Accordingly, it is an object of the invention to provide a high speed cable assembly. The high speed cable assembly comprises a ribbon cable and a high speed connector connecting with the ribbon cable. The ribbon cable includes a plurality of wires and a jacket enclosing the plurality of wires. Each wire has a central conductor and a shielding layer covering the central conductor. The ribbon cable provides a plurality of differential pairs of wires and a plurality of drain wires, each drain wire positioned next to one differential pair of wire. The high speed connector has an insulating housing, and a printed circuit board assembled within the insulating housing. The printed circuit board is provided with first group of golden fingers on one end thereof, which are formed to electrically connect to the wires of the ribbon cable, respectively, and second group of golden fingers on the other end thereof, which are configured to form an I/O interface for transmitting high speed signals to a complementary connector.

The foregoing has outlined rather broadly the features and technical advantages of the present invention in order that the detailed description of the invention that follows may be better understood. Additional features and advantages of the invention will be described hereinafter which form the subject of the claims of the invention.

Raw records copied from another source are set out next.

-- ==== Sys2Proof/Machine/Flags.lean ====
section
/-! DEFINITION. The machine has no flags and no condition codes (R86, 10_state.md section 3): no instruction sets or
reads one. What the instructions compute and test in their place stands here: the results of the arithmetic of R81 to
R85, CMOV's condition (R80), OUT's test of its value (R102, R103). -/

namespace Sys2Proof.Machine

/-- CMOV's condition: the whole 32-bit value is not 0 (R80). -/
def isNonzero (v : Word) : Bool := v != 0

/-- OUT accepts exactly the Unicode scalar values (R102, R103, D11). -/
def isScalar (v : Word) : Bool :=
  decide (v.toNat ≤ 0x10FFFF) && !(decide (0xD800 ≤ v.toNat) && decide (v.toNat ≤ 0xDFFF))

/-- The low 21 bits, all of a scalar value (R23). -/
def scalarOf (v : Word) : Scalar := v.setWidth 21

/-- A value that an output event may carry (R23). -/
def Scalar.ok (v : Scalar) : Bool := isScalar (v.setWidth 32)

/-- ADD's result (R81, R85). -/
def addResult (b c : Word) : Word := b + c

/-- MUL's result (R82, R85). -/
def mulResult (b c : Word) : Word := b * c

/-- DIV's result, or its fault; unsigned (R83, R85). -/
def divResult (b c : Word) : Except FaultKind Word :=
  if c = 0 then .error .divisionByZero else .ok (b / c)

/-- NAND's result (R84). -/
def nandResult (b c : Word) : Word := ~~~(b &&& c)

end Sys2Proof.Machine
end

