/-- R61, R57: for every OPMAP and every legal word, encoding what was decoded gives a word that decodes alike and has
every unused bit 0: bits 27:9 of every three-register word, the field A of MAP and LOADP, A and B of UNMAP, OUT and IN,
A, B and C of HALT; for LOADV, which uses every bit, it gives the word itself. -/
def Obligations.EncodeOfDecodeClearsUnusedBits : Prop :=
  ∀ (m : OpMap) (w : Word) (i : Instr), m.wf = true → decodeWith m w = .ok i →
    i.wf = true ∧ decodeWith m (encodeWith m i) = .ok i ∧ topBits (encodeWith m i) = topBits w ∧
    (i.op = .loadv → encodeWith m i = w) ∧
    (i.op ≠ .loadv → extract (encodeWith m i).toNat 19 9 = 0) ∧
    (i.op = .map ∨ i.op = .loadp → extract (encodeWith m i).toNat 3 6 = 0) ∧
    (i.op = .unmap ∨ i.op = .out ∨ i.op = .inp → extract (encodeWith m i).toNat 6 3 = 0) ∧
    (i.op = .halt → extract (encodeWith m i).toNat 9 0 = 0)

/-- The document's 'Field round-trip' (R61, S1): three-register and immediate words give their fields back. -/
def Obligations.FieldRoundTrip : Prop :=
  (∀ op a b c : Nat, op ≤ 15 → a ≤ 7 → b ≤ 7 → c ≤ 7 →
    extract (encR3 op a b c) 4 28 = op ∧ extract (encR3 op a b c) 3 6 = a ∧
    extract (encR3 op a b c) 3 3 = b ∧ extract (encR3 op a b c) 3 0 = c) ∧
  (∀ op ad v : Nat, op ≤ 15 → ad ≤ 7 → v < 2 ^ 25 →
    extract (encImm op ad v) 4 28 = op ∧ extract (encImm op ad v) 3 25 = ad ∧ extract (encImm op ad v) 25 0 = v)

/-- R50 and D13: `extract` is a slice of the number, total for every width and position. -/
def Obligations.ExtractIsASlice : Prop :=
  ∀ word width lsb : Nat,
    extract word width lsb = word / 2 ^ lsb % 2 ^ width ∧
    (width = 0 → extract word width lsb = 0) ∧
    (word < 2 ^ 32 → 32 ≤ lsb → extract word width lsb = 0)

/-- R57 and D3: bits and fields an operation does not use do not change what a word decodes to, and no word with a top
value below 14 is illegal. -/
def Obligations.UnusedBitsAreIgnored : Prop :=
  ∀ (m : OpMap) (w v : Word), m.wf = true → topBits w = topBits v →
    (topBits w < 14 → ∃ i, decodeWith m w = .ok i) ∧
    (topBits w ≠ m.opcodeOf .loadv → w.toNat % 2 ^ 9 = v.toNat % 2 ^ 9 → decodeWith m w = decodeWith m v) ∧
    (topBits w = m.opcodeOf .map ∨ topBits w = m.opcodeOf .loadp → w.toNat % 2 ^ 6 = v.toNat % 2 ^ 6 →
      decodeWith m w = decodeWith m v) ∧
    (topBits w = m.opcodeOf .unmap ∨ topBits w = m.opcodeOf .out ∨ topBits w = m.opcodeOf .inp →
      w.toNat % 2 ^ 3 = v.toNat % 2 ^ 3 → decodeWith m w = decodeWith m v) ∧
    (topBits w = m.opcodeOf .halt → decodeWith m w = decodeWith m v)

/-! ### The Execution Loop -/

/-- R70, R73: a step of a running machine is the meaning of the instruction that the word at `pc` decodes to; the
loop adds nothing around it. -/
def Obligations.StepRunsTheDecodedInstruction : Prop :=
  ∀ (s : State) (i : Instr), About s i → step s = exec i s

/-- R71: the fetch is tested against segment 0's length at this step; a word inside it is what is decoded and run, and
such a step never ends in `OutOfBoundsFetch`. -/
def Obligations.FetchIsCheckedAgainstSegmentZero : Prop :=
  ∀ s : State, s.status = .running →
    (s.mem.len 0 ≤ s.pc.toNat → ∃ t, step s = .next t ∧ t.status = .faulted .outOfBoundsFetch) ∧
    (s.pc.toNat < s.mem.len 0 → ∃ w, wordAt s 0 s.pc.toNat = some w ∧
      (∀ i, decodeWith s.cfg.opmap w = .ok i → step s = exec i s) ∧
      ∀ t, step s = .next t → t.status ≠ .faulted .outOfBoundsFetch)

BRIEF DESCRIPTION OF THE DRAWINGS

The components in the drawing are not necessarily drawn to scale, the emphasis instead being placed upon clearly illustrating the principles of the described embodiments. In the drawings, reference numerals designate corresponding parts throughout various views, and all the views are schematic.

FIG. 1 is a perspective view of a high speed cable assembly in accordance with an illustrated embodiment of the present invention;

FIG. 2 is a perspective view of a ribbon cable shown in FIG. 1;

FIG. 3 is a cross-section view of the ribbon cable shown in FIG. 2;

FIG. 4 is a perspective view of a first connector shown in FIG. 1;

FIG. 5 is an exploded view of the first connector shown in FIG. 4;

FIG. 6 is a perspective view of a base section of the first connector shown in FIG. 5;

FIG. 7 is a perspective view of a latch of the first connector shown in FIG. 5;

FIG. 8 is a perspective view of a cover section of the first connector shown in FIG. 5;

FIG. 9 is a perspective view of a second connector shown in FIG. 1;

FIG. 10 is an exploded, perspective view of the second connector shown in FIG. 9;

FIG. 11 is a perspective view of a base section of the second connector shown in FIG. 10;

FIG. 12 is a perspective view of a latch of the second connector shown in FIG. 10;

FIG. 13 is a view showing the first and the second printed circuit boards connected by the ribbon cable;

FIG. 14 is a perspective view of a high speed cable assembly in accordance with a second embodiment of the present invention;

FIG. 15 is a perspective view of the first connector of the second embodiment shown in FIG. 14;

FIG. 16 is an exploded, perspective view of the first connector shown in FIG. 15;

FIG. 17 is a perspective view of a base section of the first connector shown in FIG. 16;

FIG. 18 is a perspective view of a cover section of the first connector shown in FIG. 16;

FIG. 19 is a perspective view of the second connector of the second embodiment shown in FIG. 14;

FIG. 20 is a perspective view of a high speed cable assembly in accordance with a third embodiment of the present invention;

FIG. 21 is a perspective view of the first connector shown in FIG. 20; and

FIG. 22 is a perspective view of a spacer shown in FIG. 20.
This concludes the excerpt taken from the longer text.